> _What this task involves_:
All lines in the records below with the word "least" must be returned.

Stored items
/-- A group is its team's lowest with a live thread. -/
theorem lowestGroup_iff (s : State) (uid team gid : Nat) : lowestGroup s uid team = some gid ↔
    (∃ x ∈ s.groups, x.2.gang = uid ∧ x.2.team = team ∧ x.2.gid = gid ∧ liveLanes x.2 ≠ 0) ∧
    ∀ x ∈ s.groups, x.2.gang = uid → x.2.team = team → liveLanes x.2 ≠ 0 → gid ≤ x.2.gid := by
  have inTeam : ∀ x, x ∈ (groupsOf s uid).filter (fun x => x.2.team == team && liveLanes x.2 != 0) ↔
      x ∈ s.groups ∧ x.2.gang = uid ∧ x.2.team = team ∧ liveLanes x.2 ≠ 0 := by
    intro x
    simp only [groupsOf, List.mem_filter, Bool.and_eq_true, beq_iff_eq, bne_iff_ne]
    tauto
  rw [lowestGroup_eq, foldl_lowerGid]
  simp only [inTeam, reduceCtorEq, false_or, false_imp_iff, implies_true, true_and]
  constructor
  · rintro ⟨⟨x, ⟨hx, gang, team', live⟩, gid'⟩, least⟩
    exact ⟨⟨x, hx, gang, team', gid', live⟩, fun y hy g t l => least y ⟨hy, g, t, l⟩⟩
  · rintro ⟨⟨x, hx, gang, team', gid', live⟩, least⟩
    exact ⟨⟨x, ⟨hx, gang, team', live⟩, gid'⟩, fun y ⟨hy, g, t, l⟩ => least y hy g t l⟩

/-- The three forms of ELECT run to their results. -/
theorem elect_runs {s : State} {u : Issue} (h : issueOf s = some u) (p : Option Pfx) {d : Opnd} (ok : RegsOk u.g [(d, 1)]) :
    LaneRuns (.elect p d) s u p d 1 (fun l => if l = lowest (activeOf u.g u.f.lanes p) then 1 else 0) (fun _ x => x) ∧
    LaneRuns (.electGroup p d) s u p d 1 (fun l => if l = lowest (liveLanes u.g) then 1 else 0) (fun _ x => x) ∧
    LaneRuns (.electTeam p d) s u p d 1 (fun l =>
      if l = lowest (liveLanes u.g) ∧ (∃ x ∈ s.groups, x.2.gang = u.g.gang ∧ x.2.team = u.g.team ∧ x.2.gid = u.g.gid ∧ liveLanes x.2 ≠ 0) ∧
        (∀ x ∈ s.groups, x.2.gang = u.g.gang → x.2.team = u.g.team → liveLanes x.2 ≠ 0 → u.g.gid ≤ x.2.gid)
      then 1 else 0) (fun _ x => x) := by
  refine ⟨?_, ?_, ?_⟩
  · exact electOp_runs (i := .elect p d) h ok rfl fun l => by simp only [beq_iff_eq]
  · exact electOp_runs (i := .electGroup p d) h ok rfl fun l => by simp only [beq_iff_eq]
  · exact electOp_runs (i := .electTeam p d) h ok rfl fun l => by simp only [Bool.and_eq_true, beq_iff_eq, lowestGroup_iff, and_comm]

end Sys2Proof.Machine

/-!
SUPPORT. Bit streams (R177 to R180): the fields of %bcur and of a stream as numbers and as bit vectors, and the words, each of whose
lanes acts on its own registers and its own %bcur.
-/
namespace Sys2Proof

open Machine

/-! ### The fields of %bcur (R177) -/

theorem curOf_eq (c : Dword) : curOf c = Cur.bits c := (toNat_extractLsb' c 0 6).symm

theorem wordsOf_eq (c : Dword) : wordsOf c = (Cur.words c).toNat := (toNat_extractLsb' c 8 24).symm

theorem toNat_cur_mk (words : BitVec 24) (need : Bool) (cur : BitVec 6) :
    (Cur.mk words need cur).toNat = words.toNat * 256 + need.toNat * 64 + cur.toNat := by
  unfold Cur.mk
  simp only [toNat_append_add, BitVec.toNat_ofBool, BitVec.ofNat_eq_ofNat, BitVec.toNat_ofNat]
  omega

theorem bcurOf_eq (cur : Nat) (need : Bool) (words : Nat) :
    bcurOf cur need words = Cur.mk (BitVec.ofNat 24 words) need (BitVec.ofNat 6 cur) := by
  apply BitVec.eq_of_toNat_eq
  have := need.toNat_le
  rw [toNat_cur_mk, bcurOf]
  simp only [BitVec.toNat_ofNat]
  omega

theorem ofNat_toNat_same {n : Nat} (x : BitVec n) : BitVec.ofNat n x.toNat = x := by simp

/-! ### Fields of a stream (R179) -/

theorem quad_eq (g : Group) (q : Opnd) (l : Nat) : quad g q.toNat l = (streamOf g q l).toNat := by
  unfold quad streamOf
  simp only [toNat_append_add]
  omega

theorem streamField_eq (sx : Bool) (x : BitVec 128) (cur n : Nat) :
    BitVec.ofNat 64 (streamField sx x.toNat cur n) = (streamBits x cur n sx).setWidth 64 := by
  have field : x.toNat / 2 ^ cur % 2 ^ n = ((x >>> cur).setWidth n).toNat := by
    rw [BitVec.toNat_setWidth, BitVec.toNat_ushiftRight, Nat.shiftRight_eq_div_pow]
  have plain : BitVec.ofNat 64 (x.toNat / 2 ^ cur % 2 ^ n % 2 ^ 32) = (((x >>> cur).setWidth n).setWidth 32).setWidth 64 := by
    apply BitVec.eq_of_toNat_eq
    rw [field]
    simp
  unfold streamField streamBits
  dsimp only
  by_cases signs : sx = true ∧ n ≤ 32
  · rw [if_pos signs]
    by_cases empty : n = 0
    · subst empty
      simp [Nat.mod_one, BitVec.signExtend]
    · rw [if_pos (by simp [signs]; omega), field, signed_toNat, ofNat_wrap]
      rfl
  · rw [if_neg signs, if_neg (fun both => signs (by simp at both; tauto)), plain]

/-! ### Words that act lane by lane -/

/-- A lane's own registers and its %bcur. -/
def column (g : Group) (l : Nat) : (Nat → Word) × Dword := (fun r => vreg g r l, bcur g l)

/-- The group but for vector registers and %bcur. -/
def butColumns (g : Group) : Group := { g with v := [], bcur := [] }

theorem bcur_setBcur (g : Group) (l k : Nat) (c : Dword) : bcur (setBcur g l c) k = if k = l then c else bcur g k := tget_tset ..

/-- A word whose lanes each change their own column does so in every lane of its list. -/
theorem foldl_column {f : Group → Nat → Group} {F : Nat → (Nat → Word) × Dword → (Nat → Word) × Dword}
    (hf : ∀ g l k, l < 64 → k < 64 → column (f g l) k = if k = l then F l (column g l) else column g k)
    (m : Dword) (g : Group) {l : Nat} (hl : l < 64) :
    column ((lanesOf m).foldl f g) l = if lane m l then F l (column g l) else column g l := by
  have each : ∀ ls : List Nat, ls.Nodup → (∀ k ∈ ls, k < 64) → ∀ g : Group,
      column (ls.foldl f g) l = if l ∈ ls then F l (column g l) else column g l := by
    intro ls
    induction ls with
    | nil => simp
    | cons a ls ih =>
      intro once small g
      obtain ⟨fresh, once⟩ := List.nodup_cons.mp once
      rw [List.foldl_cons, ih once (fun k hk => small k (by simp [hk])), hf g a l (small a (by simp)) hl]
      by_cases h : l = a
      · subst h; simp [fresh]
      · simp [h]
  rw [each _ (nodup_lanesOf m) (fun k hk => (mem_lanesOf.mp hk).2) g]
  simp [mem_lanesOf, hl]

theorem butColumns_foldl {f : Group → Nat → Group} (hf : ∀ g l, butColumns (f g l) = butColumns g) (ls : List Nat) (g : Group) :
    butColumns (ls.foldl f g) = butColumns g := foldl_same butColumns f hf ls g

/-- Two groups that agree but for their columns agree once their columns are set alike. -/
theorem only_of_butColumns {g g' : Group} (h : butColumns g' = butColumns g) : { g' with v := g.v, bcur := g.bcur } = g :=
  congrArg (fun x => { x with v := g.v, bcur := g.bcur }) h

/-! ### BSR (R179) -/

/-- What a lane's column is after its stream has moved on by n bits. -/
def movedOn (q n : Nat) (c : (Nat → Word) × Dword) : (Nat → Word) × Dword :=
  if Cur.bits c.2 + n < 64 then (c.1, Cur.mk (Cur.words c.2) (Cur.need c.2) (BitVec.ofNat 6 (Cur.bits c.2 + n)))
  else (fun r => if r = q ∨ r = q + 1 then c.1 (r + 2) else c.1 r,
    Cur.mk (Cur.words c.2 + 1) true (BitVec.ofNat 6 (Cur.bits c.2 + n - 64)))

theorem column_advanceStream (g : Group) (q n l k : Nat) (hl : l < 64) (hk : k < 64) :
    column (advanceStream g q l n) k = if k = l then movedOn q n (column g l) else column g k := by
  have next : BitVec.ofNat 24 ((Cur.words (bcur g l)).toNat + 1) = Cur.words (bcur g l) + 1 := by
    apply BitVec.eq_of_toNat_eq
    simp
  unfold advanceStream movedOn
  dsimp only
  rw [curOf_eq, wordsOf_eq]
  by_cases within : Cur.bits (bcur g l) + n < 64
  · rw [if_pos within, bcurOf_eq, ofNat_toNat_same]
    unfold column
    rw [bcur_setBcur]
    by_cases same : k = l
    · subst same; rw [if_pos rfl, if_pos rfl, if_pos within]; rfl
    · rw [if_neg same, if_neg same]; rfl
  · rw [if_neg within, bcurOf_eq, next]
    unfold column
    rw [bcur_setBcur]
    have regs : ∀ r, vreg (setVreg (setVreg g q l (vreg g (q + 2) l)) (q + 1) l (vreg g (q + 3) l)) r k =
        if k = l then (if r = q ∨ r = q + 1 then vreg g (r + 2) l else vreg g r l) else vreg g r k := by
      intro r
      rw [vreg_setVreg _ _ _ _ _ _ hl hk, vreg_setVreg _ _ _ _ _ _ hl hk]
      by_cases same : k = l
      · subst same
        by_cases low : r = q
        · subst low; simp
        · by_cases high : r = q + 1
          · subst high; simp
          · simp [low, high]
      · simp [same]
    by_cases same : k = l
    · subst same
      rw [if_pos rfl, if_pos rfl, if_neg within]
      exact Prod.ext (funext fun r => (regs r).trans (if_pos rfl)) rfl
    · rw [if_neg same, if_neg same]
      exact Prod.ext (funext fun r => (regs r).trans (if_neg same)) rfl

theorem butColumns_advanceStream (g : Group) (q l n : Nat) : butColumns (advanceStream g q l n) = butColumns g := by
  have regs : ∀ (g : Group) (r l : Nat) (x : Word), butColumns (setVreg g r l x) = butColumns g := fun _ _ _ _ => rfl
  have cur : ∀ (g : Group) (l : Nat) (c : Dword), butColumns (setBcur g l c) = butColumns g := fun _ _ _ => rfl
  unfold advanceStream
  dsimp only
  split
  · exact cur ..
  · rw [cur, regs, regs]

/-- The length that BSR reads in a lane, and the field that it gives there. -/
def fieldLen (u : Issue) (b : Opnd) (l : Nat) : Nat := ((val32 u.g b l).extractLsb' 0 6).toNat
def fieldBits (u : Issue) (p : Option Pfx) (a b : Opnd) (l : Nat) : Word :=
  streamBits (streamOf u.g a l) (Cur.bits (bcur u.g l)) (fieldLen u b l) ((pfxGet p).aux.getLsbD 0)

/-- Whether BSR moves a lane's stream on, and whether the refill moves into its window. -/
def streamMoves (u : Issue) (p : Option Pfx) (l : Nat) : Bool := lane (execLanes u p) l && !(pfxGet p).aux.getLsbD 1
def streamWraps (u : Issue) (p : Option Pfx) (b : Opnd) (l : Nat) : Bool :=
  streamMoves u p l && decide (64 ≤ Cur.bits (bcur u.g l) + fieldLen u b l)

/-- The group after BSR has written its destination. -/
def fieldRead (u : Issue) (p : Option Pfx) (d a b : Opnd) : Group :=
  writeVec u.g d 1 u.f.lanes (execLanes u p) (zOf p) (fun l => (fieldBits u p a b l).setWidth 64)

/-- The group after BSR. -/
def streamRead (u : Issue) (p : Option Pfx) (d a b : Opnd) : Group :=
  if (pfxGet p).aux.getLsbD 1 then fieldRead u p d a b
  else (lanesOf (execLanes u p)).foldl (fun h l => advanceStream h a.toNat l (fieldLen u b l)) (fieldRead u p d a b)

theorem bit_auxOf_one (p : Option Pfx) : bit (auxOf p) 1 = (pfxGet p).aux.getLsbD 1 := by
  rw [getLsbD_eq_bit, bit, bit, auxOf]
  congr 1
  omega

theorem exec_bsr {s : State} {u : Issue} (h : issueOf s = some u) {p : Option Pfx} {d a b : Opnd}
    (ok : RegsOk u.g [(d, 1), (a, 4), (b, 1)]) :
    exec (.bsr p d a b) s = if inQuad d a then .next (raise s u (registerTrap u d.toNat)) else .next (u.passed s (streamRead u p d a b)) := by
  have len : ∀ l, nat32 u.g b l % 64 = fieldLen u b l := fun l => by
    rw [fieldLen, toNat_extractLsb', bits, nat32]; omega
  refine (withRegs_eq h ok _).trans ?_
  simp only [bit_auxOf, bit_auxOf_one, len, quad_eq, curOf_eq, streamField_eq]
  unfold streamRead fieldRead fieldBits
  rfl

theorem inQuad_iff (d a : Opnd) : inQuad d a = true ↔ d.toNat < 192 ∧ a.toNat ≤ d.toNat ∧ d.toNat < a.toNat + 4 := by
  simp [inQuad, isScalar, and_assoc]

section Read

variable (u : Issue) (p : Option Pfx) (d a b : Opnd)

theorem fieldRead_writes : Writes u p d 1 (fun l => (fieldBits u p a b l).setWidth 64) (fieldRead u p d a b) :=
  (writeVec_writes u p d 1 (.inl rfl) _).1

theorem fieldRead_only : ∃ v s, fieldRead u p d a b = { u.g with v := v, s := s } := (writeVec_writes u p d 1 (.inl rfl) _).2

theorem bcur_fieldRead (l : Nat) : bcur (fieldRead u p d a b) l = bcur u.g l := by
  obtain ⟨v, s, only⟩ := fieldRead_only u p d a b
  rw [only]
  rfl

theorem vreg_fieldRead (r : Nat) {l : Nat} (hl : l < 64) : vreg (fieldRead u p d a b) r l =
    if 192 > d.toNat ∧ r = d.toNat ∧ lane u.f.lanes l = true then
      (if lane (execLanes u p) l then fieldBits u p a b l else if zOf p then 0 else vreg u.g r l)
    else vreg u.g r l := by
  rw [(fieldRead_writes u p d a b).1 r l hl]
  by_cases here : 192 > d.toNat ∧ r = d.toNat ∧ lane u.f.lanes l = true
  · rw [if_pos here]
    obtain ⟨vector, rfl, inside⟩ := here
    rw [if_neg (by simp [inside]; omega)]
    simp
  · rw [if_pos ?_, if_neg here]
    cases inside : lane u.f.lanes l with
    | false => exact .inr (.inl rfl)
    | true => simp only [inside, and_true] at here; omega

/-- The column of a lane after BSR: moved on where the stream is, and else as the destination's write left it. -/
theorem column_streamRead {l : Nat} (hl : l < 64) : column (streamRead u p d a b) l =
    if streamMoves u p l then movedOn a.toNat (fieldLen u b l) (column (fieldRead u p d a b) l)
    else column (fieldRead u p d a b) l := by
  unfold streamRead streamMoves
  cases (pfxGet p).aux.getLsbD 1 with
  | true => rw [Bool.not_true, Bool.and_false]; rfl
  | false =>
    rw [Bool.not_false, Bool.and_true]
    exact foldl_column (F := fun l c => movedOn a.toNat (fieldLen u b l) c)
      (fun g l k hl hk => column_advanceStream g a.toNat (fieldLen u b l) l k hl hk) _ _ hl

theorem vreg_streamRead (r : Nat) {l : Nat} (hl : l < 64) : vreg (streamRead u p d a b) r l =
    if streamWraps u p b l = true ∧ (r = a.toNat ∨ r = a.toNat + 1) then vreg (fieldRead u p d a b) (r + 2) l
    else vreg (fieldRead u p d a b) r l := by
  refine (congrFun (congrArg Prod.fst (column_streamRead u p d a b hl)) r).trans ?_
  unfold streamWraps movedOn column
  rw [bcur_fieldRead]
  cases streamMoves u p l with
  | false => simp
  | true =>
    by_cases within : Cur.bits (bcur u.g l) + fieldLen u b l < 64
    · simp [within]
    · simp [within, Nat.not_lt.mp within]

theorem bcur_streamRead {l : Nat} (hl : l < 64) : bcur (streamRead u p d a b) l =
    if streamMoves u p l then
      (if streamWraps u p b l then Cur.mk (Cur.words (bcur u.g l) + 1) true (BitVec.ofNat 6 (Cur.bits (bcur u.g l) + fieldLen u b l - 64))
       else Cur.mk (Cur.words (bcur u.g l)) (Cur.need (bcur u.g l)) (BitVec.ofNat 6 (Cur.bits (bcur u.g l) + fieldLen u b l)))
    else bcur u.g l := by
  refine (congrArg Prod.snd (column_streamRead u p d a b hl)).trans ?_
  unfold streamWraps movedOn column
  rw [bcur_fieldRead]
  cases streamMoves u p l with
  | false => simp
  | true =>
    by_cases within : Cur.bits (bcur u.g l) + fieldLen u b l < 64
    · simp [within]
    · simp [within, Nat.not_lt.mp within]

theorem butColumns_streamRead : butColumns (streamRead u p d a b) = butColumns (fieldRead u p d a b) := by
  unfold streamRead
  split
  · rfl
  · exact butColumns_foldl (fun g l => butColumns_advanceStream ..) _ _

> _Answer to this problem_:
  · rintro ⟨⟨x, ⟨hx, gang, team', live⟩, gid'⟩, least⟩
    exact ⟨⟨x, hx, gang, team', gid', live⟩, fun y hy g t l => least y ⟨hy, g, t, l⟩⟩
  · rintro ⟨⟨x, hx, gang, team', gid', live⟩, least⟩
    exact ⟨⟨x, ⟨hx, gang, team', live⟩, gid'⟩, fun y ⟨hy, g, t, l⟩ => least y hy g t l⟩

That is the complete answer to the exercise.